Kovo 11, 2022
It's time to move on, Russia. We don’t want you back!
DOVILĖ ILEVIČIŪTĖTekstas: DOVILĖ ILEVIČIŪTĖ
Celebration of Independence Day in Lithuania. © Foto: Evaldas Činga / Made In Vilnius.

Now retired, my godmom spent years working at the Warfare Training Centre in Lithuania as a senior lecturer. I remember one evening conversation I had with her. We discussed the war. "War can happen in an instant," she said. It only takes a little provocation and a trigger. 

It was at that point that Russian troops were training on Lithuania's border. As a NATO member, we felt safe. However, propaganda articles began to appear showing very gloomy and dramatic pictures of NATO. Kremlin nearly came to 'save' us. Eventually, my godmom started storing salt, sugar, matches, etc. 

We laughed and lovingly referred to her as paranoid.

And then, in 2016, a documentary called Waiting for Invasion came out. The synopsis said that Lithuania is facing occupation again 25 years after gaining independence from Russia. The Baltic States then had one of the world's most dangerous airspaces. Faced with the biggest aggression in Europe since the Second World War, the documentary chronicled people trying desperately to maintain peace against all odds. There was no war in the film, but rather a story about Lithuanians willing to fight for peace.

Many called the filmmakers paranoid.

Lithuania updated its civil defence booklet the same year to inform citizens what to do if Russian forces invaded the country. There were large sections on survival techniques and a warning that Russia would not hesitate to use military force against its neighbors. Over ten thousand copies of the 75-page guide have been distributed. The government also established a telephone hotline for citizens to report suspected spies. 

Yeah, yeah, Russia attacks again. Many laughed. Stop this paranoia, they said.

It wasn't paranoia after all. The fear was real. The war in Ukraine proves it.

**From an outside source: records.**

/-- The back-EMF constant has been measured (R82): outside ±12 % of KE_NOM sets KE_MISMATCH and enters KEHOLD. -/
def State.keMeasured (s : State) (ke : Nat) : State :=
  let s := (s.wr .SPE_KE_KE (min 65535 ke)).flag .SPE_KE_VALID
  let nom := s.rd .SPE_MOTOR_KE_NOM
  if keWithin ke nom then s
  else ((s.flag .SPE_STAT_KE_MISMATCH).logEvent 0x0007 2 0 [ke, nom]).spinFailed 8

/-- ALIGN at an electrical angle (R78, R79). -/
def State.speAlign (s : State) (angle : Nat) : State :=
  (s.setSpeState 3).modSpe fun e => { e with alignAngle := angle % 360, bridge := .driven, toRest := false, locked := false }

/-- A catch on the fly (R77): the observer is seeded, and Iq is 0 for 4 electrical periods before RUN. STATE stays as it was
meanwhile (log entry 52). -/
def State.catchRotor (s : State) (angle : Nat) (mrpm : Int) (ke : Option Nat) : State :=
  (s.wr .SPE_SPEED_MRPM (ofSigned 32 mrpm)).modSpe fun e =>
    { e with angle := angle % 360, bridge := .driven, locked := true, catching := some 4, catchKe := ke, crossings := 0
             floated := false, floatLeft := 0, lossRun := 0, lossEmf := 0, idCmd := 0, iqCmd := 0 }

/-- The catch ends: RUN, with the set-point ramp starting at the measured speed; the fit's back-EMF constant counts (R77, R82). -/
def State.catchDone (s : State) : State :=
  let ke := s.spe.catchKe
  let s := (s.setSpeState 5).modSpe fun e =>
    { e with catching := none, catchKe := none, ramped := (s.mrpm * 1000).toNat, flyAsked := false }
  match ke with
  | some k => s.keMeasured k
  | none => s

/-- MEASURE_FIT (R77). -/
def State.speFit (s : State) (f : FitIn) : State :=
  if s.speState ≠ 1 || !s.spe.sampling then s
  else if 20000 ≤ f.e && 25 < f.residual then
    if 1 ≤ s.spe.rejects then s.speAttemptFailed
    else s.modSpe fun e => { e with rejects := e.rejects + 1, sampling := false, residHold := true, bridge := .zeroVector }
  else
    let s := s.modSpe fun e => { e with rejects := 0, sampling := false, angle := f.angle % 360 }
    let s := (s.wr .SPE_SPEED_MRPM (ofSigned 32 f.mrpm)).setTo .SPE_STAT_DIR (decide (f.mrpm < 0))
    if f.e < 20000 || f.mrpm.natAbs < 60000 then s.speAlign 0
    else if 600000 ≤ f.mrpm && s.isSet .SPE_CTRL_CATCH_EN then
      s.catchRotor f.angle f.mrpm (some (f.e * 1000 / f.mrpm.toNat))
    else (s.setSpeState 2).modSpe fun e =>
      { e with bridge := .driven, toRest := false, restHold := false, locked := true, lossRun := 0, lossEmf := 0 }

/-- The set-point the SPE goes to, µrpm: SPE_SETPT while Capo is OFF, else the Capo generator (R76); 1,200 rpm in
KEHOLD and until a valid back-EMF constant (R82). -/
def State.speTarget (s : State) : Nat :=
  let t := if s.capoState = 0 then s.rd .SPE_SETPT_RPM * 125000 else s.capo.v.toNat
  if s.speState = 8 || !s.isSet .SPE_KE_VALID then min t 1200000000 else t

/-- The speed lies within SPD_TOL of the set-point (R87). -/
def State.withinTol (s : State) : Bool :=
  let t := if s.capoState = 0 then s.rd .SPE_SETPT_RPM * 125 else (s.capo.v / 1000).toNat
  decide ((s.mrpm - (t : Int)).natAbs ≤ s.rd .SPE_RAMP_SPD_TOL * 125)

/-- Current limit of the state in force, mA (R74). -/
def State.currentLimit (s : State) : Nat :=
  match s.speState with
  | 2 => s.rd .SPE_ILIM_BRK_ILIM * 20
  | 3 => s.rd .SPE_ILIM_ALIGN_I * 20
  | 4 => s.rd .SPE_ILIM_START_I * 20
  | _ => s.rd .SPE_ILIM_RUN_ILIM * 20

/-- −P_bus must not exceed this, nW: BRK_PMAX, 0 unless BRK_RES = 1 (R68). -/
def State.brakePower (s : State) : Int :=
  if s.isSet .SPE_CTRL_BRK_RES then (s.rd .SPE_BUS_BRK_PMAX : Int) * 100000000 else 0

/-- Twice the bus power of R68 over 3, in nW: R_ph (Id² + Iq²) + k_e·n·Iq. -/
def busPower (rph : Nat) (emf id iq : Int) : Int := (rph * 10 : Nat) * (id * id + iq * iq) + emf * iq

/-- The least d-axis current magnitude that keeps the bus power at or above −`pmax`, not beyond the limit (R68). -/
def dAxisNeeded (rph : Nat) (emf iq pmax : Int) (limit : Nat) : Nat :=
  let need := -(2 * pmax / 3) - emf * iq - (rph * 10 : Nat) * (iq * iq)
  if need ≤ 0 then 0
  else if rph = 0 then limit
  else min limit (Nat.sqrt (need.toNat / (rph * 10)) + 1)

/-- Id and Iq commands under R68 and R74: the d-axis demand first, then |Iq| limited to what the bus power and the
remainder of the current limit allow. -/
def limitCurrents (rph : Nat) (emf iq pmax : Int) (limit dField : Nat) : Int × Int :=
  let iq := clampInt (-(limit : Int)) limit iq
  let d := max dField (dAxisNeeded rph emf iq pmax limit)
  let d := min d limit
  let room := Nat.sqrt (limit * limit - d * d)
  let iq := clampInt (-(room : Int)) room iq
  if busPower rph emf (-(d : Int)) iq * 3 ≥ -(2 * pmax) then (-(d : Int), iq)
  else
    let cap := if emf = 0 then room else (((rph * 10 : Nat) * (limit * limit : Nat) + 2 * pmax / 3).toNat / emf.natAbs)
    (-(d : Int), clampInt (-(min cap room : Nat)) (min cap room : Nat) iq)
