/-- Requests that a full queue refused are repeated (R165, R188). -/
def State.repeatPasses (s : State) (x : Str) : State :=
  let s := (List.range 10).foldl (fun s i => s.slipIssue x i 2) s
  (s.str.get x).ladders.foldl (fun s l =>
    match l.slot with
    | some i => s.when (l.state == .buffered && !l.posted) fun s => s.ladderPass x l i
    | none => s) s

/-- DETECTOR_PASS_DONE (R165): pipe 1 or 2 has finished its pass; the result is offered to Harp unless it is discarded;
the next pass starts. -/
def State.passDone (s : State) (x : Str) (second : Bool) : State :=
  let c := (s.str.get x).rch
  match (if second then c.pipe2 else c.pipe1) with
  | none => s
  | some p =>
    let s := (s.modRch x fun c => if second then { c with pipe2 := none } else { c with pipe1 := none }).startPasses x
    let s := match s.slot x p.slot with
      | some c =>
        if p.discard then s
        else
          let (e, s) := s.passEntry x p c
          (s.offer e).2
      | none => s
    s.repeatPasses x

/-- CODEWORD_READY (R174, R191): a live capture is offered in class 3; one the store cannot take passes to the ladder
undecoded. -/
def State.codewordReady (s : State) (x : Str) (i : Nat) : State :=
  match s.slot x i with
  | none => s
  | some c =>
    if c.recording then s
    else
      let (input, dropped) := s.slotInput x i c 0 c.peak []
      let s := s.when (dropped != 0) fun s => s.bump .RCHx_CNT2_PD_POL x.ix dropped
      let e : HarpEntry := { x, slot := i, cls := 3, shift := 0, iteration := 1, bitFlip := c.peak, struckQuad := none, input }
      let (ok, s) := s.offer e
      if ok then s
      else
        match c.ladder.bind (s.findLadder x ·) with
        | some l => s.captureFailed x l i c
        | none => s.enterLadder x (some i) c.action c.head 0

/-! ### Retirement by command (R195, R198) -/

/-- RETIRE of a lane: a decode restarts its codeword; a lane whose result is being checked retires after its verdict. -/
def State.harpRetire (s : State) (n : Nat) : State :=
  let s := s.wr .HARP_CTRL_RLANE n
  if s.bit .HARP_RETIRED_LANES n then s
  else
    match s.laneJob n with
    | .decoding e => ((s.setLane n .idle).restartCodeword e).retireLane n 3
    | .checking .. => s.modHarp fun h => { h with retireAfter := if h.retireAfter.contains n then h.retireAfter else n :: h.retireAfter }
    | .selfTest => (s.setLane n .idle).retireLane n 3
    | _ => s.retireLane n 3

/-- UNRETIRE of a lane in Maintenance: strikes and retirement are cleared and the lane tests itself (R198). -/
def State.harpUnretire (s : State) (n : Nat) : CStat × State :=
  let s := s.wr .HARP_CTRL_RLANE n
  if s.mode != 7 then (.cfgLocked, s.flag .HARP_STAT_CFG_LOCKED)
  else
    let s := (s.setStrikes n 0).unflagBit .HARP_RETIRED_LANES n
    match s.laneJob n with
    | .idle => (.ok, s.startSelfTest n)
    | _ => (.ok, s.harpRefresh)

/-! ### Meanings -/

def execCodewordReady (x : Str) (slot : Nat) (s : State) : Host.Outcome State Fault Refusal :=
  .next (s.onStr x fun s => s.codewordReady x slot)

def execDetectorPassDone (x : Str) (second : Bool) (s : State) : Host.Outcome State Fault Refusal :=
  .next (s.onStr x fun s => s.passDone x second)

def execHarpDispatch (s : State) : Host.Outcome State Fault Refusal := .next s.harpDispatch
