/-! ### The log and GO (R307, R313) -/

/-- LOG_ENTRY_COPY (R307): with more than 1,024 entries between the oldest live entry and the newest, the oldest is
copied to the head and its old place retired. -/
def State.logCopy (s : State) : State :=
  match s.bridge.log.find? fun e => !e.retired, s.bridge.log.getLast? with
  | some old, some newest =>
    if newest.seq ≤ old.seq + 1024 || !old.committed || 102400 < logUsed s.bridge.log + old.rows then s
    else
      let head := (newest.row + newest.rows) % 102400
      let copy := { old with row := head, seq := s.bridge.logSeq }
      let s := s.modBridge fun b =>
        { b with logSeq := b.logSeq + 1
                 log := (b.log.map fun e => if e.seq == old.seq then { e with retired := true } else e) ++ [copy] }
      let s := (List.range old.rows).foldl (fun s k => s.chestRow 3 (logRow (head + k))) s
      (s.chestRow 3 (logRow old.row)).logRefresh
  | _, _ => s

/-- Version-store pages: what U holds beside the Bureau region, the stream space and the extent-map region (R294). -/
def State.vstorePages (s : State) : Nat :=
  s.bridge.usable - 131072 - s.rd .BRG_CFG2_STRM_MAX * 256 - (if s.isSet .BRG_STAT_MAP_RSV then 524288 else 0)

/-- GO (R309, R313): refused when the minimums of the Strings present exceed their pools; else the version store opens. -/
def State.bridgeGo (s : State) : State :=
  let strs := (Str.all.filter s.present).length
  if s.wstgCells < s.rd .BRG_CFG0_WMIN * strs || s.rstgPages < s.rd .BRG_CFG1_RMIN * strs then s.flag .BRG_STAT_CFG_LOCKED
  else if s.bridge.running then s
  else
    let s := s.setTo .BRG_STAT_MAP_RSV (s.host.namespaces.any fun n => n.kind == .managed)
    (s.wr .BRG_VSTORE_FREE s.vstorePages).modBridge fun b => { b with running := true }

/-! ### Meanings -/

/-- Grant queue of a number: 0 the Chest queue, 1 the ordinary one, m + 2 that of stream slot index m. -/
def queueOf (n : Nat) : GrantQueue :=
  match n with
  | 0 => .chest
  | 1 => .ordinary
  | m + 2 => .stream m

def execWriteGrant (queue : Nat) (s : State) : Host.Outcome State Fault Refusal := .next (s.writeGrant (queueOf queue))

def execWriteTransferEnd (fseq : Nat) (ok : Bool) (s : State) : Host.Outcome State Fault Refusal := .next (s.transferEnd fseq ok)

def execHostTransferDone (fseq lba : Nat) (s : State) : Host.Outcome State Fault Refusal := .next (s.hostTransfer fseq lba)

def execReadPageSpill (fseq lba : Nat) (s : State) : Host.Outcome State Fault Refusal := .next (s.pageSpill fseq lba)

def execChestEntryCommit (fseq : Nat) (s : State) : Host.Outcome State Fault Refusal := .next (s.entryCommit fseq)

def execLogEntryCopy (s : State) : Host.Outcome State Fault Refusal := .next s.logCopy

def execBridgeGo (s : State) : Host.Outcome State Fault Refusal := .next s.bridgeGo

end Sys2Proof.Machine
end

Today Lithuania celebrates its Independence Day. After fifty years of occupation and annexation by the Soviet Union, Lithuania opened a new chapter in its history on 11 March 1990. Celebration is overshadowed by the current situation in Ukraine. This is a scary time for freedom and independence. Not only do we stand with Ukraine because this war is completely unjust, barbaric, and vile. We stand with Ukrainians because this is our war as well. It has happened to us in the past. It almost happened just recently.

Today we are not paranoid that Russia may try to invade the Baltic States as well as other ex communist regime countries. We know it.

Why does Russia keep creating the narrative that it is here to save former Soviet bloc countries? You can compare Russia with a psychopathic ex-lover who is still after you.

‘Saving us from what?’, cries a Ukrainian woman fleeing her war-torn country on BBC news. 'From us, from our lives?' she asks. We love our country'.

It's over, Russia. We've moved on. There might be moments when it's not perfect, but we're happy. We live in countries that are free and independent. The choice is ours - whether to join the EU, NATO, or anything else we want! The decision belongs to us, not you. We'll take care of ourselves. Your responsibility is to take care of your country and your people.

It's time to move on, Russia. We don’t want you back.

Happy Independence Day, Lithuania.   Stay stong, Ukraine.